Crime wave hits Sao Paulo, with political effects
* Brazil's business capital hit by surge in violent crime
* Crime becoming key issue in upcoming municipal elections
By Brian Winter
SAO PAULO, July 26 (Reuters) - Murders and robberies are soaring in Sao Paulo, Brazil's biggest city and financial capital, in a crime wave that could further hurt the local economy and have national political implications.
Sao Paulo had 622 homicides in the first six months of the year, a 21 percent increase over the same period of 2011, according to government data released this week. Armed robberies grew 8 percent, and are now occurring at the rate of 319 a day in the city of more than 11 million people.
Economists say that crime is a leading factor in the so-called "Brazil cost" - the mix of logistical bottlenecks, high taxes and other costs that make Brazil one of the world's most expensive places to do business, and have contributed to a sharp economic slowdown over the past year.
For example, Brazilians spend about $8 billion a year on private security. Insurance premiums are also high by global standards as banks and other business seek to protect themselves.
Marcos Carneiro Lima, a senior police official, said the wave of murders resulted from a "snowball effect" as gangs stepped up revenge attacks on each other. He said robberies and other property crimes could be a product of recent economic growth.
"(Property crime) is not new, but it's been intensifying because it's very profitable," Carneiro was quoted as saying in Folha de S.Paulo newspaper. He said the spike in violence had already had an impact on insurance premiums.
The city's banking community has also been deeply shaken by last week's murder of a young Italian banker who had just moved to Sao Paulo in search of work.

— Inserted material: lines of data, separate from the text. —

-- ==== Sys2Proof/Machine/Coherence.lean ====
section
/-! DEFINITION. The home-ordered protocol (R190 to R216): the L2 slice, the transactions of a home, and the meaning of every coherence
message. A message command acts on the message of that name in flight; with none in flight, or while the receiver must
hold it, nothing changes. -/
namespace Sys2Proof.Machine

/-! ### The L2 slice -/

/-- The set of a line: PA[15:7] XOR PA[24:16] (R190). -/
def setOf (line : Nat) : Nat := (line % 512) ^^^ (line / 512 % 512)

def waysOf (line : Nat) : List Nat := (List.range 16).map (16 * setOf line + ·)

/-- The way that holds the line valid. -/
def Cluster.find (c : Cluster) (line : Nat) : Option Nat :=
  (waysOf line).find? fun k => let l := c.l2.get k .init; l.st != .i && l.line == line

def Cluster.line? (c : Cluster) (line : Nat) : Option L2Line := (c.find line).map fun k => c.l2.get k .init

/-- Updates a valid line. -/
def Cluster.upd (c : Cluster) (line : Nat) (f : L2Line → L2Line) : Cluster :=
  match c.find line with
  | some k => { c with l2 := c.l2.put k (f (c.l2.get k .init)) }
  | none => c

def Cluster.wb? (c : Cluster) (line : Nat) : Option WbEntry := c.wbuf.find? (·.line == line)

/-- The tag of the miss entry for a coherent request on a line. -/
def isCoherent : ReqKind → Bool
  | .rds => true
  | .rdx => true
  | .upg => true
  | .rdz => true
  | _ => false

def Cluster.missOf (c : Cluster) (line : Nat) : Option Nat :=
  (c.miss.entries.find? fun p => p.2.line == line && isCoherent p.2.kind).map (·.1)

def Cluster.freeTag (c : Cluster) : Option Nat := (List.range 32).find? fun t => !c.miss.has t

/-- Frees a miss entry; its epoch advances before it is issued again (R203). -/
def Cluster.freeMiss (c : Cluster) (t : Nat) : Cluster :=
  { c with miss := c.miss.del t, missEp := c.missEp.put t (c.missEp.get t 0 + 1) }

/-- The miss entry that a response names, when its epoch matches (R203). -/
def Cluster.missAt (c : Cluster) (tag : BitVec 5) (ep : BitVec 8) : Option Miss :=
  if c.missEp.get tag.toNat 0 = ep then c.miss.get? tag.toNat else none

/-- Whether a group other than `me` holds protection on a sector that satisfies `p` (R182). -/
def State.protectedBy (s : State) (me : Option (CoreId × BitVec 4)) (p : Nat → Bool) : Bool :=
  s.cores.entries.any fun c => c.2.groups.entries.any fun g =>
    match g.2.prot with
    | some pr => p pr.sector && me != some (BitVec.ofNat 20 c.1, BitVec.ofNat 4 g.1)
    | none => false

/-- Whether a group of the cluster holds protection in the line (R182, R210). -/
def State.protectsLine (s : State) (k : Clu) (line : Nat) : Bool :=
  s.cores.entries.any fun c => cluOf (BitVec.ofNat 20 c.1) == k && c.2.groups.entries.any fun g =>
    match g.2.prot with
    | some pr => pr.sector / 4 == line
    | none => false

/-- The victim of a set (R191): the lowest invalid way, else the lowest way of age 3 once every age has been raised
enough; a way that a miss entry or a protection holds is never chosen. -/
def State.victim (s : State) (k : Clu) (line : Nat) : Option (Nat × Tab L2Line) :=
  let c := s.clu k
  let ws := waysOf line
  match ws.find? fun w => (c.l2.get w .init).st == .i with
  | some w => some (w, c.l2)
  | none =>
    let free (w : Nat) : Bool :=
      let l := (c.l2.get w .init).line
      (c.missOf l).isNone && !s.protectsLine k l
    let ok := ws.filter free
    if ok.isEmpty then none
    else
      let top := ok.foldl (fun m w => max m (c.l2.get w .init).age.toNat) 0
      let t := ws.foldl (fun t w =>
        let l := t.get w .init
        t.put w { l with age := BitVec.ofNat 2 (min 3 (l.age.toNat + (3 - top))) }) c.l2
      (ok.find? fun w => (t.get w .init).age == 3).map fun w => (w, t)

def State.send (s : State) (m : Msg) : State := { s with net := s.net ++ [m] }

/-- Reservations of kind .cg on the line of the cluster's cores end when the line is evicted (R180). -/
def State.evictResv (s : State) (k : Clu) (line : Nat) : State :=
  { s with cores := ⟨s.cores.entries.map fun p =>
      if cluOf (BitVec.ofNat 20 p.1) = k then
        (p.1, { p.2 with groups := ⟨p.2.groups.entries.map fun q =>
          (q.1, { q.2 with resv := ⟨q.2.resv.entries.filter fun r => !(r.2.sector / 4 == line && r.2.kind == .cg)⟩ })⟩ })
      else p⟩ }

/-- Places a line in the slice, in the way that holds it or in a victim's. A victim in M or O leaves with WBD, in E with
EVC, and stays in the writeback buffer; an S victim is dropped (R195). None when the writeback buffer has no room. -/
def State.l2Place (s : State) (k : Clu) (l : L2Line) : Option State :=
  let c := s.clu k
  match c.find l.line with
  | some w => some (s.setClu k { c with l2 := c.l2.put w l })
  | none =>
    match s.victim k l.line with
    | none => none
    | some (w, t) =>
      let v := t.get w .init
      let c1 := { c with l2 := t.put w l }
      if v.st == .i then some (s.setClu k c1)
      else
        let s0 := s.evictResv k v.line
        if v.st == .s then some (s0.setClu k c1)
        else if 8 ≤ c.wbuf.length then none
        else
          let e : WbEntry := { line := v.line, st := v.st, data := v.data, dirty := v.dirty, pois := v.pois }
          let s1 := s0.setClu k { c1 with wbuf := c1.wbuf ++ [e] }
          let r : Req := ⟨v.line, .clu k 0 0⟩
          some (if v.st == .e then s1.send (.evc r) else s1.send (.wbd r e))

/-- Sends a request for a line. A request of the slice counts in CO_L2_MISSES (R219). The slice sends none while it
already has one for the line, or while the line is in its writeback buffer, or when no miss entry is free: none. -/
def State.l2Request (s : State) (k : Clu) (kind : ReqKind) (line : Nat) (stream : Bool) (pay : Pay) : Option State :=
  let c := s.clu k
  if isCoherent kind && ((c.missOf line).isSome || (c.wb? line).isSome) then none
  else
    match c.freeTag with
    | none => none
    | some t =>
      let c1 := ({ c with miss := c.miss.put t { line := line, kind := kind, stream := stream, credit := false, pay := pay, fill := none },
                          misses := c.misses + 1 }).count 6 1
      let r : Req := ⟨line, .clu k (BitVec.ofNat 5 t) (c.missEp.get t 0)⟩
      some ((s.setClu k c1).send (.req kind r pay))

/-- A hit that serves `n` accesses: the line's age becomes 0 (R191), and they count in CO_L2_HITS (R219). -/
def State.l2Hits (s : State) (k : Clu) (line n : Nat) : State :=
  s.setClu k ({ (s.clu k).upd line fun l => { l with age := 0 } with hits := (s.clu k).hits + BitVec.ofNat 64 n }.count 5 n)

def State.l2Hit (s : State) (k : Clu) (line : Nat) : State := s.l2Hits k line 1

/-- Writes masked bytes into a line that the slice holds in M or E, which becomes M (R211). -/
def State.l2Write (s : State) (k : Clu) (line : Nat) (mask : LineMask) (v : LineVal) (by_ : Option (CoreId × BitVec 4)) :
    State :=
  (s.setClu k ((s.clu k).upd line fun l =>
    { l with st := .m, data := mergeLine l.data v.data mask, dirty := l.dirty ||| anySectors mask,
             pois := mergePois l.pois v.pois mask })).wrote line (anySectors mask) by_ false

def holdsOwned (c : Cluster) (line : Nat) : Bool :=
  match c.line? line with
  | some l => l.st == .m || l.st == .e
  | none => false

/-- The slice performs the accepted stores of a line it holds in M or E, in the order it accepted them (R215). While it
holds the line in S or O and has no request out, it asks for ownership with an UPG (R211). -/
def State.performStores (s : State) (k : Clu) (line : Nat) : State :=
  let mine := (s.clu k).stq.filter (·.line == line)
  if holdsOwned (s.clu k) line then
    let s1 := mine.foldl (fun s e => s.l2Write k line e.mask ⟨e.data, e.pois⟩ (if e.l1 then none else some (e.core, e.grp))) s
    let c := s1.clu k
    s1.setClu k { c with stq := c.stq.filter (·.line != line) }
  else if mine.isEmpty || ((s.clu k).line? line).isNone then s
  else (s.l2Request k .upg line false .init).getD s

/-! ### Transactions of a home -/

def Home.txn? (h : Home) (line : Nat) : Option Txn := h.txns.find? (·.line == line)

def State.onTxn (s : State) (line : Nat) (f : Txn → Txn) : State :=
  s.onHome line fun h => { h with txns := h.txns.map fun t => if t.line = line then f t else t }

/-- The line has slots whose retries have arrived and wait (R206, R207). -/
def Home.waiting (h : Home) (line : Nat) : List (Nat × SlotRec) :=
  h.slots.entries.filter fun p => p.2.used && p.2.arrived && !p.2.isWbd && p.2.req.line == line

def whoClu : Who → Option Clu
  | .clu c _ _ => some c
  | .remote _ _ _ _ => none

/-- Clusters that hold the line, in the slice or the writeback buffer. -/
def State.holders (s : State) (line : Nat) : List Clu :=
  (s.clus.entries.filter fun p => (p.2.find line).isSome || (p.2.wb? line).isSome).map fun p => BitVec.ofNat 14 p.1

/-- The answers that a multicast to a floe column brings: every logical cluster of each of its eight floes answers, a power-gated one
through its router, and the gateway of an excluded floe answers for all 128 positions (R200, R445). -/
def colCount : Nat := 8 * 128

/-- The columns that COARSE marks. -/
def DirEntry.columns (e : DirEntry) : List Nat := setBits e.coarse

/-- The invalidations that reach every sharer but those in `skip`, and the acknowledgements to wait for: one INV to each precise
sharer, or one multicast to each marked column (R200, R210). -/
def State.invTo (_ : State) (line : Nat) (e : DirEntry) (skip : List Clu) (f : Floe) : List Msg × Nat :=
  let cols := (e.columns.map fun c => Msg.invCol line c skip f, colCount * e.columns.length)
  match e.dst with
  | .shc => cols
  | .owc => cols
  | _ =>
    let l := e.sharers.filter fun k => !skip.contains k
    (l.map fun k => Msg.inv line k f, l.length)

/-- Bytes and tags of an uncached payload in its line. -/
def Pay.lineMask (p : Pay) : LineMask := (p.mask.setWidth 128) <<< (32 * (p.sector % 4))

def Pay.lineVal (p : Pay) : LineVal :=
  ⟨(p.data.setWidth 1024) <<< (256 * (p.sector % 4)), (p.pois.setWidth 32) <<< (8 * (p.sector % 4))⟩

/-- The group of this module that an uncached access comes from; none for another module's. -/
def Pay.owner (p : Pay) : Option (CoreId × BitVec 4) := if p.remote then none else some (p.core, p.grp)

/-- A sector of a line. -/
def LineVal.sector (v : LineVal) (i : Nat) : BitVec 256 := v.data.extractLsb' (256 * i) 256
def LineVal.secPois (v : LineVal) (i : Nat) : BitVec 8 := v.pois.extractLsb' (8 * i) 8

Police say that Tomasso Lotto, 26, was riding in a car that was approached by armed thieves on a motorcycle on a busy avenue in one of the city's richest neighborhoods. Lotto got out of the car in an apparent attempt to flee, and was shot dead.
No suspects have been arrested for the killing.
Sao Paulo's murder rate has fallen by more than 70 percent in the last decade, in large part because of more effective policing, but is still more than twice the U.S. average. Property crime has largely defied that falling trend.
The city has seen a surge in activity this year by armed gangs who raid apartment buildings and restaurants in upscale neighborhoods, prompting a public outcry for a police crackdown. On Valentine's Day, police were forced to nearly double the amount of officers on the streets in areas with lots of restaurants to ensure that couples could dine out in peace.
The crime wave is becoming an issue in municipal elections in October, a key race that has become a tug-of-war between leading national figures from the main political parties.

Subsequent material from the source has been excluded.